Phoenix Suns' Devin Booker (1) and Cameron Payne (15) look on during an NBA basketball game against the Los Angeles Clippers Tuesday, Aug. 4, 2020, in Lake Buena Vista, Fla. (Kevin C. Cox/Pool Photo via AP)

When Phoenix Suns general manager James Jones and vice president of basketball ops Jeff Bower began mashing the eject button last offseason, the goal was clear.

Resetting a roster around a core of Devin Booker, Deandre Ayton and complementary players like Mikal Bridges came down to finding the right fits.
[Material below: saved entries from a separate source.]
/-- Settles O22: the logical right shift as a quotient of the unsigned value. -/
theorem logicalRightShifts : Obligations.LogicalRightShifts := by
  refine ⟨specialWords fun _ => rfl, specialWords fun _ => rfl, fun rd rt shamt s => ?srl, fun rd rt rs s => ?srlv⟩
  case srl => exact s.writeBack_spec rd _ (ushiftRight_toNat _ _)
  case srlv =>
    rw [← shiftAmount_eq]
    exact s.writeBack_spec rd _ (ushiftRight_toNat _ _)

/-- Settles O23: the arithmetic right shift as a floor quotient of the signed value. -/
theorem arithmeticRightShifts : Obligations.ArithmeticRightShifts := by
  refine ⟨specialWords fun _ => rfl, specialWords fun _ => rfl, fun rd rt shamt s => ?sra, fun rd rt rs s => ?srav⟩
  case sra => exact s.writeBack_spec rd _ (sshiftRight_toInt _ _)
  case srav =>
    rw [← shiftAmount_eq]
    exact s.writeBack_spec rd _ (sshiftRight_toInt _ _)

end Sys2Proof.Machine
end

section
/-! PROOF. Multiplication, division and the moves of `HI` and `LO` (42_muldiv.md). Each writes both accumulators, a
move the old value to the one it leaves (`State.writeHiLo_retire_spec`), or halts on a divisor of 0
(`State.raise_spec`); what is left to say is the product, the quotient and the remainder as numbers. -/

namespace Sys2Proof.Machine

/-! ### Products (R150) -/

/-- A product goes to `HI` and `LO` as two words that join to it. -/
theorem State.writeProduct_spec (s : State) (p : BitVec 64) {P : Word → Word → Prop}
    (hP : ∀ hi lo : Word, hi ++ lo = p → P hi lo) : WritesHiLo (s.writeProduct p) s P :=
  s.writeHiLo_retire_spec _ _ (hP _ _ BitVec.extractLsb'_append_extractLsb')

/-- Two joined words as a signed number: the upper one carries the sign. -/
theorem append_toInt (hi lo : Word) : (hi ++ lo).toInt = hi.toInt * 2 ^ 32 + lo.toNat := by
  rw [BitVec.toInt_append, Int.mul_comm hi.toInt]
  rfl

/-- Two joined words as an unsigned number. -/
theorem append_toNat (hi lo : Word) : (hi ++ lo).toNat = hi.toNat * 2 ^ 32 + lo.toNat := by
  rw [BitVec.toNat_append, ← Nat.shiftLeft_add_eq_or_of_lt lo.isLt, Nat.shiftLeft_eq]

/-- R151: the product of two signed words is exact in 64 bits, being at most 2^62 in size. -/
theorem ofInt_mul_toInt (a b : Word) : (BitVec.ofInt 64 (a.toInt * b.toInt)).toInt = a.toInt * b.toInt := by
  have hlo : -2 ^ 62 ≤ a.toInt * b.toInt := BitVec.le_toInt_mul_toInt
  have hhi : a.toInt * b.toInt ≤ 2 ^ 62 := BitVec.toInt_mul_toInt_le
  exact BitVec.toInt_ofInt_eq_self (by decide) (by omega) (by omega)

/-- R152: the product of two unsigned words is below 2^64. -/
theorem ofNat_mul_toNat (a b : Word) : (BitVec.ofNat 64 (a.toNat * b.toNat)).toNat = a.toNat * b.toNat := by
  have hlt : a.toNat * b.toNat < 2 ^ 32 * 2 ^ 32 := Nat.mul_lt_mul'' a.isLt b.isLt
  rw [BitVec.toNat_ofNat]
  exact Nat.mod_eq_of_lt hlt

/-! ### Quotients and remainders (R150) -/

/-- The quotient goes to `LO` and the remainder to `HI`. -/
theorem State.writeQuotient_spec (s : State) (q r : Int) {P : Word → Word → Prop}
    (hP : P (BitVec.ofInt 32 r) (BitVec.ofInt 32 q)) : WritesHiLo (s.writeQuotient q r) s P :=
  s.writeHiLo_retire_spec _ _ hP

/-- What guards both divisions (R242): a divisor of 0 halts the core, and any other goes on. -/
theorem State.guardDivisor_spec (s : State) (d : Word) {o : Host.Outcome State Fault Refusal}
    {P : Word → Word → Prop} (h : d ≠ 0#32 → WritesHiLo o s P) :
    (d ≠ 0#32 → WritesHiLo (if d = 0#32 then .next (s.raise .arithmeticEdgeCase) else o) s P) ∧
    (d = 0#32 → HaltsWith (if d = 0#32 then .next (s.raise .arithmeticEdgeCase) else o) s .arithmeticEdgeCase
      (some (wordAt s.mem s.pc))) := by
  refine ⟨fun hd => ?_, fun hd => ?_⟩
  · rw [if_neg hd]
    exact h hd
  · rw [if_pos hd]
    exact s.raise_spec _

theorem toInt_ne_zero {d : Word} (h : d ≠ 0#32) : d.toInt ≠ 0 := BitVec.toInt_ne.2 h

theorem toNat_pos {d : Word} (h : d ≠ 0#32) : 0 < d.toNat := Nat.pos_of_ne_zero (BitVec.toNat_ne.1 h)

/-- A truncated remainder is smaller than the divisor in size (R153). -/
theorem natAbs_tmod_lt (n : Int) {d : Int} (h : d ≠ 0) : (n.tmod d).natAbs < d.natAbs := by
  rw [Int.natAbs_tmod]
  exact Nat.mod_lt _ (Int.natAbs_pos.2 h)

/-- A truncated remainder that is not 0 has the dividend's sign (R153). -/
theorem tmod_sign (n d : Int) : (0 < n.tmod d → 0 < n) ∧ (n.tmod d < 0 → n < 0) := by
  have hpos : 0 ≤ n → 0 ≤ n.tmod d := Int.tmod_nonneg d
  have hneg : 0 ≤ -n → 0 ≤ -n.tmod d := fun h => Int.neg_tmod n d ▸ Int.tmod_nonneg d h
  omega

/-- The remainder by a word fits in a word, for it is smaller than the divisor in size. -/
theorem ofInt_tmod_toInt (n : Int) {d : Word} (h : d ≠ 0#32) :
    (BitVec.ofInt 32 (n.tmod d.toInt)).toInt = n.tmod d.toInt := by
  have hr := natAbs_tmod_lt n (toInt_ne_zero h)
  have hlo : -2 ^ 31 ≤ d.toInt := d.le_toInt
  have hhi : d.toInt < 2 ^ 31 := BitVec.toInt_lt
  exact BitVec.toInt_ofInt_eq_self (by decide) (by omega) (by omega)

/-- A number no larger than a word is kept by that word. -/
theorem ofInt_natCast_toNat {k : Nat} {n : Word} (h : k ≤ n.toNat) : (BitVec.ofInt 32 (k : Int)).toNat = k := by
  rw [BitVec.ofInt_natCast, BitVec.toNat_ofNat, Nat.mod_eq_of_lt (Nat.lt_of_le_of_lt h n.isLt)]

/-! ### Moves into one accumulator (R157, R158) -/

/-- A move into `HI` is a write of both accumulators that gives `LO` its own old value. -/
theorem State.writeHi_retire_spec (s : State) (v : Word) :
    WritesHiLo (.next ((s.writeHi v).retire .noJump)) s (fun hi lo => hi = v ∧ lo = s.lo) :=
  s.writeHiLo_retire_spec v s.lo ⟨rfl, rfl⟩

/-- A move into `LO` is a write of both accumulators that gives `HI` its own old value. -/
theorem State.writeLo_retire_spec (s : State) (v : Word) :
    WritesHiLo (.next ((s.writeLo v).retire .noJump)) s (fun hi lo => hi = s.hi ∧ lo = v) :=
  s.writeHiLo_retire_spec s.hi v ⟨rfl, rfl⟩

/-! ### The obligations of 42_muldiv.md -/

/-- Settles O24: `HI` and `LO` join to the product, which 64 bits hold exactly, signed or unsigned. -/
theorem multiplyExact : Obligations.MultiplyExact := by
  refine ⟨specialWords fun _ => rfl, specialWords fun _ => rfl, fun rs rt s => ⟨?mult, ?multu⟩⟩
  case mult =>
    refine s.writeProduct_spec _ fun hi lo hp => ?_
    rw [← append_toInt, hp, ofInt_mul_toInt]
  case multu =>
    refine s.writeProduct_spec _ fun hi lo hp => ?_
    rw [← append_toNat, hp, ofNat_mul_toNat]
In those terms, fit meant specific skillsets (shooting, passing and defense) and personality types (toughness, professionalism and selflessness) that aligned with new head coach Monty Williams.

That meant accepting sunk costs and trading young players like Josh Jackson and talented players like T.J. Warren, gaining little in return. It meant adding solid veteran contributors like Ricky Rubio and Aron Baynes just to settle things around Booker and Ayton.
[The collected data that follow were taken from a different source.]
-- ==== Sys2Proof/Machine/SwitchOps.lean ====
section
/-! DEFINITION. The workings of the lane switch (13_the_lane_switch): live parameters, the books, admission, weighted fair queueing,
shapers and policers, lookahead with its undo, cancels and closing lane domains. -/

namespace Sys2Proof.Machine

/-- A field of a status word, `n` bits from bit `lo`, raised by one and saturating. -/
def satField (lo n x : Nat) : Nat := if bitsOf x (lo + n - 1) lo < 2 ^ n - 1 then x + 2 ^ lo else x

/-! ## Live parameters (R302 to R304) -/

/-- Bytes of a field with the mirror's bytes laid over them. -/
def mirrored (m : Tbl Nat) (o n base : Nat) : Nat :=
  leNat ((List.range n).map fun i =>
    let v := tget 0 m (o + i)
    BitVec.ofNat 8 (if v = 0 then base / 256 ^ i else v - 1))

/-- A live field of the scheduler record. -/
def sch (s : State) (o n d : Nat) : Nat := mirrored s.sw.sched o n (cf s 0x19 0 o n d)
/-- A live field of the policer record. -/
def plc (s : State) (o n d : Nat) : Nat := mirrored s.sw.polm o n (cf s 0x1A 0 o n d)

/-- drain_ticks (Table 13.4). -/
def drainTicks (s : State) : Nat := sch s 0 1 8
/-- reserve_legal. -/
def reserveLegal (s : State) : Nat := sch s 2 2 256
/-- Port slot of queue `q` (Table 13.6). -/
def qPort (s : State) (q : Nat) : Nat := sch s (1296 + 16 * q) 1 0xFF
/-- Service of queue `q`. -/
def qSvc (s : State) (q : Nat) : Nat := sch s (1297 + 16 * q) 1 7
/-- Subscriber of queue `q`. -/
def qSub (s : State) (q : Nat) : Nat := sch s (1298 + 16 * q) 1 0
/-- src of queue `q`. -/
def qSrc (s : State) (q : Nat) : Nat := sch s (1299 + 16 * q) 1 0xFF
/-- weight of queue `q`. -/
def qWeight (s : State) (q : Nat) : Nat := sch s (1300 + 16 * q) 2 256
/-- max_cells of queue `q`. -/
def qMax (s : State) (q : Nat) : Nat := sch s (1302 + 16 * q) 2 256
/-- policer of queue `q`. -/
def qPol (s : State) (q : Nat) : Nat := sch s (1304 + 16 * q) 2 0xFFFF
/-- yellow_q of queue `q`. -/
def qYellow (s : State) (q : Nat) : Nat := sch s (1306 + 16 * q) 2 0xFFFF
/-- weight of subscriber `u`. -/
def subWeight (s : State) (u : Nat) : Nat := sch s (1040 + 4 * u) 2 256
/-- weight of service `v` (2 to 7) at port `p`. -/
def svcWeight (s : State) (p v : Nat) : Nat := sch s (20 + 16 * p + 2 * (v - 2)) 2 256

/-- The length L of a packet at port `p` (R291). -/
def lenAt (s : State) (p bytes : Nat) : Nat :=
  if sch s (16 + 16 * p) 1 1 = 0 then 1
  else
    let b := bytes + sch s (17 + 16 * p) 1 0
    if sch s (18 + 16 * p) 1 0 = 1 then ceilDiv (b * 10) 8 else b

/-! ## The books (R282 to R284) -/

/-- Cells of a packet of `b` bytes (R282). -/
def cellsOf (b : Nat) : Nat := ceilDiv b 128
/-- Waiting packets of queue `q`, head first. -/
def queue (s : State) (q : Nat) : List Pkt := tget [] s.sw.queues q
/-- The chosen packet of port `p`. -/
def chosenAt (s : State) (p : Nat) : Option Chosen := tget none s.sw.chosen p
/-- Cells of a list of packets. -/
def pktCells (l : List Pkt) : Nat := (l.map fun k => cellsOf k.bytes).sum
/-- Chosen packets, with the ports that chose them. -/
def chosenList (s : State) : List (Nat × Chosen) := s.sw.chosen.filterMap fun e => e.2.map fun c => (e.1, c)
/-- Cells of queue `q`, its chosen packet among them. -/
def queueCells (s : State) (q : Nat) : Nat :=
  pktCells (queue s q) + pktCells ((chosenList s).filterMap fun c => if c.2.q = q then some c.2.pkt else none)
/-- Packets of queue `q`. -/
def queuePkts (s : State) (q : Nat) : Nat :=
  (queue s q).length + ((chosenList s).filter fun c => c.2.q == q).length
/-- Cells queued. -/
def queuedCells (s : State) : Nat :=
  (s.sw.queues.map fun e => pktCells e.2).sum + pktCells ((chosenList s).map fun c => c.2.pkt)
/-- Cells held by the ingress engines: those of the frames in progress. -/
def ingressCells (s : State) : Nat := (s.engs.map fun e => cellsOf e.2.raw.length).sum
/-- Cells held by the egress engines. -/
def egressCells (s : State) : Nat := (s.sw.egr.map Prod.snd).sum
/-- Free cells. -/
def freeCells (s : State) : Nat := 16384 - queuedCells s - ingressCells s - egressCells s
Here we are a year-and-a-half later, and the roster-building phase is nearing completion with the reported agreement between the Suns and forward Dario Saric on a three-year, $27 million deal.

Saric’s place on the team — last year going from a hot-and-cold 51-game starter to efficient backup big in limited playing time at Disney World — epitomizes the team’s on-paper talent upgrades.
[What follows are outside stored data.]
-- ==== Sys2Proof/Machine/Keys.lean ====
section
/-! DEFINITION. Attendant keys (21_attendant_keys): measurement, debounce, STUCK, baselines and what the image shows. -/

namespace Sys2Proof.Machine

/-- A key channel. -/
def keyOf (s : State) (k : Nat) : Key := tget {} s.keys k
/-- A key channel changed. -/
def modKey (k : Nat) (f : Key → Key) (s : State) : State := { s with keys := tmod {} s.keys k f }
/-- Key `k` is enabled; the guard always is. -/
def keyOn (s : State) (k : Nat) : Bool := k == 16 || bitOf (cf s 0x20 0 0 2 0) k
/-- touch_th of key `k`, guard_th of the guard. -/
def touchTh (s : State) (k : Nat) : Int :=
  if k = 16 then cf s 0x20 0 6 2 300 else cf s 0x20 0 (16 + 2 * k) 2 200
/-- rel_th. -/
def relTh (s : State) (k : Nat) : Int := touchTh s k - touchTh s k / 4
/-- max_on_s × 10^6 ÷ T, rounded up; 0: no limit. -/
def maxOnTicks (s : State) : Nat := ceilDiv (cf s 0x20 0 4 2 60 * 1000000) (tickUs s.clk.tickSel)

/-- The condition of key `k` at raw count `raw` (R458): 1 fault, 2 reverse, 3 touch, 4 clear. -/
def keyCond (s : State) (k raw : Nat) : Nat :=
  let d : Int := (raw : Int) - (keyOf s k).base
  if raw = 0 ∨ raw = 65535 then 1
  else if d < -touchTh s k then 2
  else if touchTh s k ≤ d then 3
  else if d < relTh s k then 4
  else (keyOf s k).cond

/-- The mean of four raw counts. -/
def meanRaw (l : List Nat) (s : State) : Nat × State :=
  let (m, s) := divFree l.sum 4 s
  (m.toNat, s)

/-- The debounced effect of a condition that has held for 4 ticks (R458); no key becomes pressed during threading (R459). -/
def keyEffect (k c : Nat) (s : State) : State :=
  let x := keyOf s k
  match c with
  | 1 => if x.fault then s else raise 0x2104 k (modKey k (fun x => { x with fault := true, pressed := false }) s)
  | 2 =>
    let (m, s) := meanRaw x.last s
    raise 0x2101 k (modKey k (fun x => { x with base := m, pressed := false, stuck := false, on := 0, step := 0, run := 0,
                                                 last := [] }) s)
  | 3 =>
    if x.pressed ∨ x.stuck ∨ s.md.mode = .thread then s
    else
      let s := modKey k (fun x => { x with pressed := true, on := 0, step := 0 }) s
      if s.md.mode = .dormant ∨ s.md.dormReq then wake 2 s else s
  | 4 => modKey k (fun x => if x.pressed || x.stuck then { x with pressed := false, stuck := false, on := 0, step := 0 } else x) s
  | _ => s

/-- Key `k` measured while the guard is not active. -/
def keyMeasure (k raw : Nat) (s : State) : State :=
  if (keyOf s k).fault || !keyOn s k then modKey k (fun x => { x with raw := raw }) s
  else
    let c := keyCond s k raw
    let d : Int := (raw : Int) - (keyOf s k).base
    let moves (x : Key) : Bool := x.stuck || (!x.pressed && decide (d < relTh s k ∧ -relTh s k < d))
    let s := modKey k (fun x =>
      { x with
        raw := raw, cond := c, run := if x.cond = c then min 4 (x.run + 1) else 1,
        last := (raw :: (if x.cond = c then x.last else [])).take 4, on := if x.pressed then x.on + 1 else x.on,
        step := if moves x then x.step + 1 else x.step }) s
    if (keyOf s k).run = 4 then keyEffect k c s else s

/-- The guard measured: 1 active, debounced over 4 ticks; each activation raises EVT-2103, and after it the keys are
decided afresh (R460). -/
def guardMeasure (raw : Nat) (s : State) : State :=
  let act : Bool := decide (touchTh s 16 ≤ (raw : Int) - (keyOf s 16).base)
  let c := if act then 3 else 4
  let s := modKey 16 (fun x => { x with raw := raw, cond := c, run := if x.cond = c then min 4 (x.run + 1) else 1 }) s
  if (keyOf s 16).run = 4 ∧ s.guard ≠ act then
    let s := { s with guard := act }
    if act then raise 0x2103 0 s
    else (List.range 16).foldl (fun s k => modKey k (fun x => { x with run := 0, cond := 0, last := [] }) s) s
  else s

/-- One measurement of every channel: keys 0 to 15, then the guard (R457). -/
def measureKeys (raws : List Nat) (s : State) : State :=
  let s := guardMeasure (nth 0 raws 16) s
  if s.guard then (List.range 16).foldl (fun s k => modKey k (fun x => { x with raw := nth 0 raws k }) s) s
  else (List.range 16).foldl (fun s k => keyMeasure k (nth 0 raws k) s) s

/-- Step 8 of Table 4.1 with the mean of each channel's measurements (R459). -/
def baselineKeys (means : List Nat) (s : State) : State :=
  { s with guard := false,
           keys := (List.range 17).foldl (fun m k => tset {} m k { base := nth 0 means k, raw := nth 0 means k }) [] }

/-- KEY_STAT's pressed bit of key `k`, as placed in I (R463). -/
def keyPressed (s : State) (k : Nat) : Bool :=
  let x := keyOf s k
  keyOn s k && x.pressed && !x.stuck && !x.fault && !s.guard
/-- The STUCK flag of key `k`. -/
def keyStuck (s : State) (k : Nat) : Bool := keyOn s k && (keyOf s k).stuck
/-- KEY_STAT (Table 21.2). -/
def keyStat (s : State) : Nat :=
  ((List.range 16).map fun k => b2n (keyPressed s k) * 2 ^ k + b2n (keyStuck s k) * 2 ^ (16 + k)).sum

/-- KEY_STUCK (R461): a key that is still pressed at max_on_s. -/
def execKeyStuck (k : Fin 16) (s : State) : Out :=
  let x := keyOf s k.val
  ok (if x.pressed ∧ !x.stuck ∧ !s.guard ∧ maxOnTicks s ≠ 0 ∧ maxOnTicks s ≤ x.on then
      raise 0x2102 k.val (modKey k.val (fun x => { x with stuck := true, pressed := false, step := 0 }) s)
    else s)

/-- BASELINE_STEP (R462): at each absorb or drift interval the baseline moves one count toward raw. -/
def execBaselineStep (k : Fin 16) (s : State) : Out :=
  let k := k.val
  let x := keyOf s k
  let d : Int := (x.raw : Int) - x.base
  let drift := !x.pressed && !x.stuck && decide (d < relTh s k ∧ -relTh s k < d)
  let due := (x.stuck && decide (cf s 0x20 0 8 2 256 ≤ x.step)) || (drift && decide (cf s 0x20 0 10 2 1024 ≤ x.step))
  ok (if due && !s.guard && !x.fault && keyOn s k then
      modKey k (fun x => { x with step := 0, base := if 0 < d then x.base + 1 else if d < 0 then x.base - 1 else x.base }) s
    else s)

end Sys2Proof.Machine
end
Now, not only have the Suns found a full, NBA-caliber starting lineup. They have spent money in a way that allows them to run out a two-deep rotation at every position. Other players outside a 10-man rotation give them the ability to match up in different ways against different teams.

The commitment to take on Chris Paul’s two remaining years on his contract and signings that followed give Phoenix a solidified team to chase the best in the conference for the next two seasons.

Below, let’s take a quick peek at what roster decisions remain this offseason, what the depth chart looks like and how the salary cap situation appears with only a smaller deal or two remaining.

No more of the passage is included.